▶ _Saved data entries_
======

/-- The privilege bit and master ID of the running command's accesses: the bundle loader is core 8 (R463, Table 19.2). -/
def Dev.master (s : Dev) : Nat × Nat :=
  match s.accessor with
  | .loader => (1, 0x88)
  | _ => s.hostMaster

/-- The host's accesses do not reach the device: its PCIe function is in D3hot, where BAR accesses complete as unsupported requests (R419). -/
def Dev.hostGone (s : Dev) : Bool :=
  s.d3hot && decide (s.accessor = .host)

/-- A write to a page that does not answer: counted in DEV.VIOLATION_COUNT, where it reaches the device at all (R3, R419, R424, R477). -/
def Dev.noPage (s : Dev) : Dev :=
  if s.hostGone then s else s.viol 0x000

/-- An access to a register counted by the performance counters; a held write was counted when it was made. -/
def Dev.access (op page off : Nat) (s : Dev) : Dev :=
  match s.accessor with
  | .held => s
  | _ => if s.hostGone then s else s.countAccess 0 op s.master.1 s.master.2 (page * 4096 + off) 4

/-- The end of an access to a register: one that was refused is counted by the counters of refused accesses too (R425, R463). -/
def Dev.endAccess (page off : Nat) (s : Dev) : Dev :=
  if s.refused then s.access 2 page off else s

/-- Whether a page is allocated to a block: not reserved (R424, R451, Table 15.12 and the chapters). -/
def pageAllocated (page : Nat) : Bool :=
  if page < 0x100 then
    page = 0x000 ∨ page = 0x001 ∨ page = 0x002 ∨ page = 0x004 ∨ page = 0x00E ∨ page = 0x00F ∨ page = 0x010 ∨
    page = 0x011 ∨ page = 0x018 ∨ page = 0x020 ∨ page = 0x021 ∨ (0x030 ≤ page ∧ page ≤ 0x032) ∨
    (0x040 ≤ page ∧ page ≤ 0x043) ∨ (0x060 ≤ page ∧ page ≤ 0x062) ∨ (0x070 ≤ page ∧ page ≤ 0x072) ∨
    (0x080 ≤ page ∧ page ≤ 0x083) ∨ (0x090 ≤ page ∧ page ≤ 0x094) ∨ (0x0A0 ≤ page ∧ page ≤ 0x0A2) ∨
    (0x0A8 ≤ page ∧ page ≤ 0x0AF) ∨ (0x0B0 ≤ page ∧ page ≤ 0x0B2) ∨ page = 0x0B8 ∨ page = 0x0B9
  else if page < 0x200 then (pageRegs page).2 ≠ []
  else if page < 0x240 then page % 8 = 0
  else
    page = 0x240 ∨ page = 0x241 ∨ page = 0x280 ∨ (0x290 ≤ page ∧ page ≤ 0x293) ∨ (0x2C0 ≤ page ∧ page ≤ 0x303) ∨
    (0x340 ≤ page ∧ page ≤ 0x342) ∨ (0x380 ≤ page ∧ page ≤ 0x384) ∨ (0x390 ≤ page ∧ page ≤ 0x399) ∨
    (0x400 ≤ page ∧ page ≤ 0x4FF)

/-- Whether the part has the engine or lane a page belongs to (R3, R227). -/
def Dev.pageEnabled (s : Dev) (page : Nat) : Bool :=
  if 0x100 ≤ page ∧ page < 0x200 then s.lineOn ((page - 0x100) / 32)
  else if 0x200 ≤ page ∧ page < 0x240 then s.lineOn ((page - 0x200) / 8)
  else if 0x2C0 ≤ page ∧ page < 0x300 then s.laneOn (page - 0x2C0)
  else if 0x0A8 ≤ page ∧ page < 0x0B0 then s.lineOn (page - 0x0A8)
  else true

/-- Whether a page answers in the power state: every page while the hub runs, pages 0x000 to 0x01F otherwise (R477). -/
def Dev.pagePowered (s : Dev) (page : Nat) : Bool :=
  s.hubOn || decide (page < 0x020)

/-- Whether a page answers: it reads as itself and its writes act. -/
def Dev.pageLive (s : Dev) (page : Nat) : Bool :=
  pageAllocated page && s.pageEnabled page && s.pagePowered page && !s.hostGone

/-! ## Self-test blocks (R504 to R510) -/

/-- The BIST block that a register page belongs to, where it has one that can be tested in service (Table 18.3, Table 2.9). -/
def pageBlock (page : Nat) : Option Nat :=
  if 0x100 ≤ page ∧ page < 0x200 then
    let n := (page - 0x100) / 32
    let k := (page - 0x100) % 32
    if k < 6 then some n
    else if k = 0x0B then some (8 + n)
    else if 8 ≤ k ∧ k < 0x18 ∧ k ≠ 0x0F then some (16 + n)
    else if 0x18 ≤ k ∧ k < 0x1E then some (24 + n)
    else none
  else if 0x2C0 ≤ page ∧ page < 0x300 then some (48 + (page - 0x2C0) / 8)
  else if 0x381 ≤ page ∧ page < 0x385 then some (56 + (page - 0x381))
  else if page = 0x292 then some 61
  else if 0x0A0 ≤ page ∧ page < 0x0B0 then some 60
  else if page = 0x280 then some 65
  else none

/-- A block's result. -/
def Dev.block (s : Dev) (b : Nat) : BlockRes :=
  sget (dflt BlockRes.reset) s.bist.blocks b

/-- The state with a block's result changed. -/
def Dev.setBlock (b : Nat) (r : BlockRes) (s : Dev) : Dev :=
  { s with bist := { s.bist with blocks := sset (dflt BlockRes.reset) s.bist.blocks b r } }

/-- A block taken out of service: marked UNUSABLE, or set in BIST_OFF (R506). -/
def Dev.blockOut (s : Dev) (b : Nat) : Bool :=
  (s.block b).unusable || bitAt (s.rd (Reg.BIST_OFF_OFF (b / 32))) (b % 32)

/-- An essential block is out of service (Table 18.3). -/
def Dev.essentialLost (s : Dev) : Bool :=
  [62, 63, 64, 66, 68, 69, 70, 71].any s.blockOut || (s.on Reg.STRAPS_CHAIN_HEAD && s.blockOut 67)

/-- A page belongs to a block under in-service test. -/
def Dev.pageInTest (s : Dev) (page : Nat) : Bool :=
  match pageBlock page with
  | some b => s.bist.run.contains b
  | none => false

/-- A request refused with BUSY_TEST (R510). -/
def Dev.busyTest (page : Nat) (s : Dev) : Dev :=
  (((s.viol page).wr Reg.BIST_REFUSE_PAGE page).bump Reg.BIST_REFUSE_COUNT).raise 6 4

/-- A host write of a command field to a page: counted as an access, ignored and counted in DEV.VIOLATION_COUNT where the
page does not answer (R3, R424, R477), and refused with BUSY_TEST where the page's block is under test (Table 18.4). -/
def Dev.onWrite (page off : Nat) (act : Dev → Dev) (s : Dev) : Dev :=
  let s := s.access 1 page off
  (if s.pageLive page then (if s.pageInTest page then s.busyTest page else act s) else s.noPage).endAccess page off

/-- A host write of an RW or W1C field: held while the page's block is under test (Table 18.4). -/
def Dev.onHeldWrite (page off : Nat) (h : HeldWrite) (act : Dev → Dev) (s : Dev) : Dev :=
  let s := s.access 1 page off
  (if s.pageLive page then
    (if s.pageInTest page then { s with bist := { s.bist with held := s.bist.held ++ [h] } } else act s)
  else s.noPage).endAccess page off

/-! ## HBM and the window (R22, R429, R430) -/

/-- Usable HBM in bytes: 96 GB × (64 − r) / 64 for r retired channels (R22). -/
def Dev.hbmUsable (s : Dev) : Nat :=
  Config.hbmBytes * (64 - (popCount 32 (s.rd Reg.RETIRED_LO) + popCount 32 (s.rd Reg.RETIRED_HI))) / 64

/-- A byte of HBM; a byte beyond usable HBM reads as 0 (R429). -/
def State.byte (s : State) (a : Nat) : Byte :=
  if a < s.dev.hbmUsable then sget (dflt 0) s.mem a else 0

/-- A byte of HBM stored; one beyond usable HBM is dropped (R429). -/
def State.setByte (a : Nat) (b : Byte) (s : State) : State :=
  if a < s.dev.hbmUsable then { s with mem := sset (dflt 0) s.mem a b } else s

/-- `n` bytes of HBM from an address. -/
def State.bytes (s : State) (a n : Nat) : List Byte :=
  (List.range n).map fun k => s.byte (a + k)

/-- Bytes of HBM stored from an address. -/
def State.setBytes (a : Nat) : List Byte → State → State
  | [], s => s
  | b :: bs, s => (s.setByte a b).setBytes (a + 1) bs

/-- Bytes that the running command stores in HBM from an address: they reach memory when it ends. -/
def Dev.store (a : Nat) (bs : List Byte) (s : Dev) : Dev :=
  { s with hbmOut := s.hbmOut ++ [(a, bs)] }

/-- The stores of a command made in memory, in order. -/
def State.storeAll : List (Nat × List Byte) → State → State
  | [], s => s
  | p :: ps, s => (s.setBytes p.1 p.2).storeAll ps

/-- The poison check pattern: one check byte, whose value is not given (R494; log 3). -/
def poisonCheck : Nat :=
  Config.freeOf 115 [] % 256

/-- Words of HBM that the running command stores with the poison check pattern (R494). -/
def Dev.poisonWords (ws : List Nat) (s : Dev) : Dev :=
  { s with integ := { s.integ with raw := s.integ.raw ++ ws.map fun w => (w, poisonCheck) } }

/-- The 64-bit words of a body of `n` bytes, stored from an address on with the room of `room` bytes, that take the poison check pattern where the body's source carries a mark: at
least one word of the body, as a free value says, since a mark names no word (R494; log 239). -/
def markedWords (a n room seed : Nat) : List Nat :=
  let ks := List.range (ceilDiv n 8)
  let hit := ks.filter fun k => decide (Config.freeOf 118 [seed, k] % 2 = 1)
  ((if hit = [] then ks.take 1 else hit).filter fun k => decide (8 * k < room)).map fun k => a / 8 + k

/-- A head and a body stored in HBM, the body cut to its room; `marked`: its source carries a poison mark (R494). -/
def Dev.storeMarked (a : Nat) (head body : List Byte) (room : Nat) (marked : Bool) (s : Dev) : Dev :=
  let s := s.store a (head ++ body.take room)
  if marked then (s.poisonWords (markedWords (a + head.length) body.length room s.fresh)).tick else s

/-- The device once a command's stores have been taken: the check bytes of the HBM words they touch are those of their new data,
or those written raw (R500). -/
def Dev.flushed (d : Dev) : Dev :=
  { d with
    hbmOut := []
    refused := false
    accessor := .host
    integ := { d.integ with
      raw := []
      checks := d.integ.raw ++ d.integ.checks.filter fun e =>
        d.hbmOut.all fun p => !(decide (p.1 < 8 * e.1 + 8) && decide (8 * e.1 < p.1 + p.2.length)) } }

/-- What a command that takes the device to `d` does to the block: its stores reach memory, and the queue stays. -/
def State.become (d : Dev) (s : State) : State :=
  { { s with dev := d }.storeAll d.hbmOut with dev := d.flushed }

/-- The outcome of a command that acts on the device as `f` does. -/
def State.run (f : Dev → Dev) (s : State) : Out :=
  .next (s.become (f s.dev))

/-- The HBM address of a window offset: WIN_HOME + offset, whatever WIN_BASE holds (R430). -/
def winAddr (off : Nat) : Nat :=
  Config.winHome + off

/-- Whether `n` bytes at a window offset lie in the home region. -/
def inWindow (off n : Nat) : Bool :=
  off + n ≤ Config.winSize

/-! ## Byte images of time -/

/-- TIME, in 2^-16 ns, as 48-bit seconds, 32-bit nanoseconds and a 16-bit fraction, each least significant byte first
(Table 15.3, Table 15.5). -/
def timeBytesLE (t : Nat) : List Byte :=
  let ns := t / 65536
  bytesLE 6 (ns / 1000000000) ++ bytesLE 4 (ns % 1000000000) ++ bytesLE 2 (t % 65536)

/-- The same, each most significant byte first, as line overhead carries it (R162). -/
def timeBytesBE (t : Nat) : List Byte :=
  let ns := t / 65536
  bytesBE 6 (ns / 1000000000) ++ bytesBE 4 (ns % 1000000000) ++ bytesBE 2 (t % 65536)

end Sys2Proof.Machine
end

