-- ==== Sys2Proof/Machine/Transmit.lean ====
section
/-!
DEFINITION. Line engine transmit (R38 to R69): modes and rates, the ramp, the state machine of Table 2.6, twin mode,
relighting commits, pre-distortion tables and clipping.
-/
namespace Sys2Proof.Machine

/-! ## Pages and engines -/

/-- Page +k of LINEn (R69). -/
abbrev linePage (n k : Nat) : Nat := 0x100 + 32 * n + k

/-- The transmit engine's hidden state. -/
def Dev.txe (s : Dev) (n : Nat) : TxEngine :=
  sget (dflt TxEngine.reset) s.tx n

/-- The state with a transmit engine's hidden state changed. -/
def Dev.setTxe (n : Nat) (x : TxEngine) (s : Dev) : Dev :=
  { s with tx := sset (dflt TxEngine.reset) s.tx n x }

/-- The front-end data of an engine. -/
def Dev.fee (s : Dev) (n : Nat) : FeEngine :=
  sget (dflt FeEngine.reset) s.fe n

/-- The state with an engine's front-end data changed. -/
def Dev.setFee (n : Nat) (x : FeEngine) (s : Dev) : Dev :=
  { s with fe := sset (dflt FeEngine.reset) s.fe n x }

/-- An event of engine `n`: source E-1n.b (R68). -/
def Dev.raiseLine (n b : Nat) (s : Dev) : Dev :=
  s.raise (10 + n) b

/-! ## Modes and rates (R38 to R42) -/

/-- 64·b for a constellation and an entropy: b line bits per dual-polarisation symbol (Table 2.2). -/
def lineBits64 (const entropy : Nat) : Nat :=
  match const with
  | 0 => 4 * 64
  | 1 => 8 * 64
  | _ => entropy

/-- The gross bit rate of N slots as a fraction: G = N·25.6·65/64·1,153/1,000·32/31 Gb/s, in bit/s over `grossDen` (R39). -/
def grossNum (slots : Nat) : Nat := slots * 25600000000 * 65 * 1153 * 32
abbrev grossDen : Nat := 64 * 1000 * 31

/-- The symbol rate Rs = G / b in kBd, rounded to the nearest (R42). -/
def symrateKbd (const slots entropy : Nat) : Nat :=
  let den := grossDen * lineBits64 const entropy * 1000
  (2 * grossNum slots * 64 + den) / (2 * den)

/-- Net payload P in 0.1 Gb/s (R39, R42). -/
def netRate (slots : Nat) : Nat := slots * 256

/-- The conditions of R41 on a mode: N slots, DAC rate in 0.5 GS/s, roll-off in 1/100. -/
def modeOk (const slots entropy fs rolloff : Nat) : Bool :=
  let rsNum := grossNum slots * 64
  let rsDen := grossDen * lineBits64 const entropy
  decide (const ≤ 2) && decide (1 ≤ slots) && decide (slots ≤ 64) && decide (320 ≤ fs) && decide (fs ≤ 640) &&
  decide (60000000000 * rsDen ≤ rsNum) && decide (rsNum ≤ 240000000000 * rsDen) &&
  decide (fs * 500000000 * rsDen * 100 ≥ rsNum * (105 + rolloff)) &&
  (decide (const ≠ 2) || (decide (320 ≤ entropy) && decide (entropy ≤ 704)))

/-! ## Twin mode (R65 to R67) -/

/-- Whether the pair of engine `n` is in twin mode. -/
def Dev.txTwin (s : Dev) (n : Nat) : Bool :=
  s.on (Reg.TX_CTRL_TWIN (2 * (n / 2)))

/-- The engine whose ENABLE, mode and ramp times drive engine `n`: the even one in twin mode (R65, R67). -/
def Dev.txLead (s : Dev) (n : Nat) : Nat :=
  if s.txTwin n then 2 * (n / 2) else n

/-- The engines that pass through one state machine with engine `n` (R67). -/
def Dev.txMembers (s : Dev) (n : Nat) : List Nat :=
  if s.txTwin n then [2 * (n / 2), 2 * (n / 2) + 1] else [n]

/-- The mode in force of an engine: constellation, slots and entropy. -/
def Dev.txMode (s : Dev) (n : Nat) : Nat × Nat × Nat :=
  let l := s.txLead n
  (s.rd (Reg.TX_MODE_CONST l), s.rd (Reg.TX_MODE_SLOTS_M1 l) + 1, s.rd (Reg.TX_MODE_ENTROPY l))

======

▶ _What the task asks_
All lines above from the one containing "4096 + off) 4" to the one containing "(0x0A8 ≤ page" must be repeated exactly, both lines included, and no others.

▶ _Result of this task_
  | _ => if s.hostGone then s else s.countAccess 0 op s.master.1 s.master.2 (page * 4096 + off) 4

/-- The end of an access to a register: one that was refused is counted by the counters of refused accesses too (R425, R463). -/
def Dev.endAccess (page off : Nat) (s : Dev) : Dev :=
  if s.refused then s.access 2 page off else s

/-- Whether a page is allocated to a block: not reserved (R424, R451, Table 15.12 and the chapters). -/
def pageAllocated (page : Nat) : Bool :=
  if page < 0x100 then
    page = 0x000 ∨ page = 0x001 ∨ page = 0x002 ∨ page = 0x004 ∨ page = 0x00E ∨ page = 0x00F ∨ page = 0x010 ∨
    page = 0x011 ∨ page = 0x018 ∨ page = 0x020 ∨ page = 0x021 ∨ (0x030 ≤ page ∧ page ≤ 0x032) ∨
    (0x040 ≤ page ∧ page ≤ 0x043) ∨ (0x060 ≤ page ∧ page ≤ 0x062) ∨ (0x070 ≤ page ∧ page ≤ 0x072) ∨
    (0x080 ≤ page ∧ page ≤ 0x083) ∨ (0x090 ≤ page ∧ page ≤ 0x094) ∨ (0x0A0 ≤ page ∧ page ≤ 0x0A2) ∨
    (0x0A8 ≤ page ∧ page ≤ 0x0AF) ∨ (0x0B0 ≤ page ∧ page ≤ 0x0B2) ∨ page = 0x0B8 ∨ page = 0x0B9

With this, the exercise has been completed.